◆ **TASK DETAILS**: Once you find the line with "if program.all Instr.wellFormed" in the data that follows, repeat it and every line after it exactly, through the line with "faultCause := s.faultCause".

◆ **INFORMATION SHOWN**:
————

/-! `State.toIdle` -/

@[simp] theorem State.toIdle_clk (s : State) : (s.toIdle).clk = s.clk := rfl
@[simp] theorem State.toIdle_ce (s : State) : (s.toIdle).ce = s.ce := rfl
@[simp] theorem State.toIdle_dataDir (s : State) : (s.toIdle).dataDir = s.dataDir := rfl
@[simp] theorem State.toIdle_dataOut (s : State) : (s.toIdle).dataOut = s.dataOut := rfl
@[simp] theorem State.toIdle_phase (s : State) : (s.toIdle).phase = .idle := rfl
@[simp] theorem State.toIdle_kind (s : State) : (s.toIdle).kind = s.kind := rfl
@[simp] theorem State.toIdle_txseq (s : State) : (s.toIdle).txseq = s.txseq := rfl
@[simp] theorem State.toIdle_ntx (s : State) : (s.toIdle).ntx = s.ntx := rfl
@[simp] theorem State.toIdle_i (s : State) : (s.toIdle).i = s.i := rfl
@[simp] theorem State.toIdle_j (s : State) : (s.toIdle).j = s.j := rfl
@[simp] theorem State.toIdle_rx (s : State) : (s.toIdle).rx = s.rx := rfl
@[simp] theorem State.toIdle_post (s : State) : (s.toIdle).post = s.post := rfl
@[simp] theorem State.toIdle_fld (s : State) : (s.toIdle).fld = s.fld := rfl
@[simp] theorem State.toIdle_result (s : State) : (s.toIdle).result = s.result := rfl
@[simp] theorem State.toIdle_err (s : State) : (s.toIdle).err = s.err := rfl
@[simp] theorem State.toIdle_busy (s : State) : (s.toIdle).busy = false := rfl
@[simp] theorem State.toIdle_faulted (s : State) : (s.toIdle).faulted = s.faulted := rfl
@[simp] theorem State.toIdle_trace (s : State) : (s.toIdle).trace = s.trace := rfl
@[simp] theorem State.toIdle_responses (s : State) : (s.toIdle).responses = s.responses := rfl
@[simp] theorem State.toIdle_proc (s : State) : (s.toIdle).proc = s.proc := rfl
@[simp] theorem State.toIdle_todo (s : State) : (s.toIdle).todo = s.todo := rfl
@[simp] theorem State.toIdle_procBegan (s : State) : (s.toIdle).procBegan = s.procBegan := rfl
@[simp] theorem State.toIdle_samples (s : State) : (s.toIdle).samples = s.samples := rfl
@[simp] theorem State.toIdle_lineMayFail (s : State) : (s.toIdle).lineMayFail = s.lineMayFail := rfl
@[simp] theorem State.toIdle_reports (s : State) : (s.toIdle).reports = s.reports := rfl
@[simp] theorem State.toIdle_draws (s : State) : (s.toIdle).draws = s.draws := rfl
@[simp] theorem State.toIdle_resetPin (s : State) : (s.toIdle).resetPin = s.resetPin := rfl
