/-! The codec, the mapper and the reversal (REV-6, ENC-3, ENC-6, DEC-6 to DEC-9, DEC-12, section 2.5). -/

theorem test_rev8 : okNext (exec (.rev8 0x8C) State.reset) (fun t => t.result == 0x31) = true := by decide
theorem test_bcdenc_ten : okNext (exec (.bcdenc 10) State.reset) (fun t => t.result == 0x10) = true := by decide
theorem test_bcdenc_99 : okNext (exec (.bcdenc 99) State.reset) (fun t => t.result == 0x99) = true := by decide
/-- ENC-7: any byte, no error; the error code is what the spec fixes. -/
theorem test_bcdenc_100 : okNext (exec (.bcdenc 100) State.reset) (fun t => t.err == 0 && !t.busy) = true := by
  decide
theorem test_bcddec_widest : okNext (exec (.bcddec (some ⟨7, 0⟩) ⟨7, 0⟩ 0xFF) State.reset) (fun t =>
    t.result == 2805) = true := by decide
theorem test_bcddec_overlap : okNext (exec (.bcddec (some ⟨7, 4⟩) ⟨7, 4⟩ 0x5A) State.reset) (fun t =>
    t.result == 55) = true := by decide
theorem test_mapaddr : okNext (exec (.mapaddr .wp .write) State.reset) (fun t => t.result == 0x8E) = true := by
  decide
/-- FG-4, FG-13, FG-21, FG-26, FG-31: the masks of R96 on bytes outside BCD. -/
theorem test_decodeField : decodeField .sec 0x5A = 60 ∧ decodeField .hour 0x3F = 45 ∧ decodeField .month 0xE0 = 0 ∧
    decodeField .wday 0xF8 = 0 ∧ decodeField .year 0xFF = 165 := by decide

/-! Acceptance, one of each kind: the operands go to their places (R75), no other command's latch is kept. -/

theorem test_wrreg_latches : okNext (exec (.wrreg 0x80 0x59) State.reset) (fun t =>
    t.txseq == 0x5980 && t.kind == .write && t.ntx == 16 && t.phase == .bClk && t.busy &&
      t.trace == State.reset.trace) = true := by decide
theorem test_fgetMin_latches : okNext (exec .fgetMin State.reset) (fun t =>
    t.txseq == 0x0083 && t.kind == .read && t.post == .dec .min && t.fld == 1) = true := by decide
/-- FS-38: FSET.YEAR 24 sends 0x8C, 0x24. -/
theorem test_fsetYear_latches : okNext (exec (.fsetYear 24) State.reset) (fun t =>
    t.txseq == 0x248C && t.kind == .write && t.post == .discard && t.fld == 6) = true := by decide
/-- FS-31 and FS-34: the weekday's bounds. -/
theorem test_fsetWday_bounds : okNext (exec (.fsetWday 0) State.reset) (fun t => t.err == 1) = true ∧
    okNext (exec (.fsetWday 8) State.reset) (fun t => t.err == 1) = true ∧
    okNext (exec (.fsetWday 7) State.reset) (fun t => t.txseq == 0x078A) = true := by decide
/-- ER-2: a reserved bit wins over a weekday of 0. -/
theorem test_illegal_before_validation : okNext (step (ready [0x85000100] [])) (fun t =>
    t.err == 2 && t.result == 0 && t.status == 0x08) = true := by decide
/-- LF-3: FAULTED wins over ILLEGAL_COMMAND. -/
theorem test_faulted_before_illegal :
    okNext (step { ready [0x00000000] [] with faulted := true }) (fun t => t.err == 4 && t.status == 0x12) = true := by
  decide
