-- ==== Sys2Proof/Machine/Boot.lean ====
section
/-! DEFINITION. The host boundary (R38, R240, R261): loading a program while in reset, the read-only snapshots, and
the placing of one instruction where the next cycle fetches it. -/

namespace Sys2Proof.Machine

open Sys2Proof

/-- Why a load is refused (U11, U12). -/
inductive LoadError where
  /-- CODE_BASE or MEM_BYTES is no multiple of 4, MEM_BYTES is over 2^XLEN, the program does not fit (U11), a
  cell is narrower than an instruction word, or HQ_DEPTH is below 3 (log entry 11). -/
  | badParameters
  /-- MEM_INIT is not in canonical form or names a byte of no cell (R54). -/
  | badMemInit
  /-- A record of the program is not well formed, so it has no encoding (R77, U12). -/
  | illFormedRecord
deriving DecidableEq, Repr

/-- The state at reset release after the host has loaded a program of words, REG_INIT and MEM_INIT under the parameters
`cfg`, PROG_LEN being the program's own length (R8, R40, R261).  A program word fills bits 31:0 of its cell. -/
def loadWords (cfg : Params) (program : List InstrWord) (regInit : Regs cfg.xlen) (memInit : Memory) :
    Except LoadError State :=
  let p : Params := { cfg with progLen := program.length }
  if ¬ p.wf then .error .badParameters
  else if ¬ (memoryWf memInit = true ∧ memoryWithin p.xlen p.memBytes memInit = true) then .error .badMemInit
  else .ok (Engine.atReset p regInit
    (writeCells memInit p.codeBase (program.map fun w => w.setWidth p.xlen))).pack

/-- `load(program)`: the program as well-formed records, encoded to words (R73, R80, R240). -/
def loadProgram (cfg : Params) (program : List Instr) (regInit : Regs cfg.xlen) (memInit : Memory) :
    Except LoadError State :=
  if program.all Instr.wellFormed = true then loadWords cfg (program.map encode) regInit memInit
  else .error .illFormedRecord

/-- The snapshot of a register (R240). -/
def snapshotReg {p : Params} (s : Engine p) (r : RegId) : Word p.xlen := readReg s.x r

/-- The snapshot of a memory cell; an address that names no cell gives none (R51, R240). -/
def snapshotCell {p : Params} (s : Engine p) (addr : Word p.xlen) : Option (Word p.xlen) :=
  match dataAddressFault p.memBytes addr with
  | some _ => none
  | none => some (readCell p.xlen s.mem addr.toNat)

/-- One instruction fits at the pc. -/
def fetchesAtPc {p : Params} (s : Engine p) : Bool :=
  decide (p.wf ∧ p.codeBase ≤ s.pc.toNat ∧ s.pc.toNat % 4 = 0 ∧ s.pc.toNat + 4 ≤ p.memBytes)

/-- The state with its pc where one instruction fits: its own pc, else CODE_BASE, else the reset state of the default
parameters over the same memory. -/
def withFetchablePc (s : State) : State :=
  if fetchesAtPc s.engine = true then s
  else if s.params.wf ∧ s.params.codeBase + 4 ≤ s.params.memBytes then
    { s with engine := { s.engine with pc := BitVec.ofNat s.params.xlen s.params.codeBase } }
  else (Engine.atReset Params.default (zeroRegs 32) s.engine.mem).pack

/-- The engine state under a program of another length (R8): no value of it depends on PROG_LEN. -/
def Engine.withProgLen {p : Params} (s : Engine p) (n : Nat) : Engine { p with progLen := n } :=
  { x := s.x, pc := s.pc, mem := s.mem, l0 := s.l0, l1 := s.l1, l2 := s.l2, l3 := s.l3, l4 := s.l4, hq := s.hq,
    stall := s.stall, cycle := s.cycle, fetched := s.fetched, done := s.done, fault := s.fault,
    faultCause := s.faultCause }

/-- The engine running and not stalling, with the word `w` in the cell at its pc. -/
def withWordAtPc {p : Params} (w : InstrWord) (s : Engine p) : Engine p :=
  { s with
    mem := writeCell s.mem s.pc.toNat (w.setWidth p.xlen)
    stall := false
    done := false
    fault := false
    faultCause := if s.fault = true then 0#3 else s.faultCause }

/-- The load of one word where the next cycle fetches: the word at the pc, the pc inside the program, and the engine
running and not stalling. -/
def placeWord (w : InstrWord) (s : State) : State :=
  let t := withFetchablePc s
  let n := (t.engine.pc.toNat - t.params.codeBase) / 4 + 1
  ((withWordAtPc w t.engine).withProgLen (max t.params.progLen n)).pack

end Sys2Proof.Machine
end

————

◆ **RESPONSE**:
  if program.all Instr.wellFormed = true then loadWords cfg (program.map encode) regInit memInit
  else .error .illFormedRecord

/-- The snapshot of a register (R240). -/
def snapshotReg {p : Params} (s : Engine p) (r : RegId) : Word p.xlen := readReg s.x r

/-- The snapshot of a memory cell; an address that names no cell gives none (R51, R240). -/
def snapshotCell {p : Params} (s : Engine p) (addr : Word p.xlen) : Option (Word p.xlen) :=
  match dataAddressFault p.memBytes addr with
  | some _ => none
  | none => some (readCell p.xlen s.mem addr.toNat)

/-- One instruction fits at the pc. -/
def fetchesAtPc {p : Params} (s : Engine p) : Bool :=
  decide (p.wf ∧ p.codeBase ≤ s.pc.toNat ∧ s.pc.toNat % 4 = 0 ∧ s.pc.toNat + 4 ≤ p.memBytes)

/-- The state with its pc where one instruction fits: its own pc, else CODE_BASE, else the reset state of the default
parameters over the same memory. -/
def withFetchablePc (s : State) : State :=
  if fetchesAtPc s.engine = true then s
  else if s.params.wf ∧ s.params.codeBase + 4 ≤ s.params.memBytes then
    { s with engine := { s.engine with pc := BitVec.ofNat s.params.xlen s.params.codeBase } }
  else (Engine.atReset Params.default (zeroRegs 32) s.engine.mem).pack

/-- The engine state under a program of another length (R8): no value of it depends on PROG_LEN. -/
def Engine.withProgLen {p : Params} (s : Engine p) (n : Nat) : Engine { p with progLen := n } :=
  { x := s.x, pc := s.pc, mem := s.mem, l0 := s.l0, l1 := s.l1, l2 := s.l2, l3 := s.l3, l4 := s.l4, hq := s.hq,
    stall := s.stall, cycle := s.cycle, fetched := s.fetched, done := s.done, fault := s.fault,
    faultCause := s.faultCause }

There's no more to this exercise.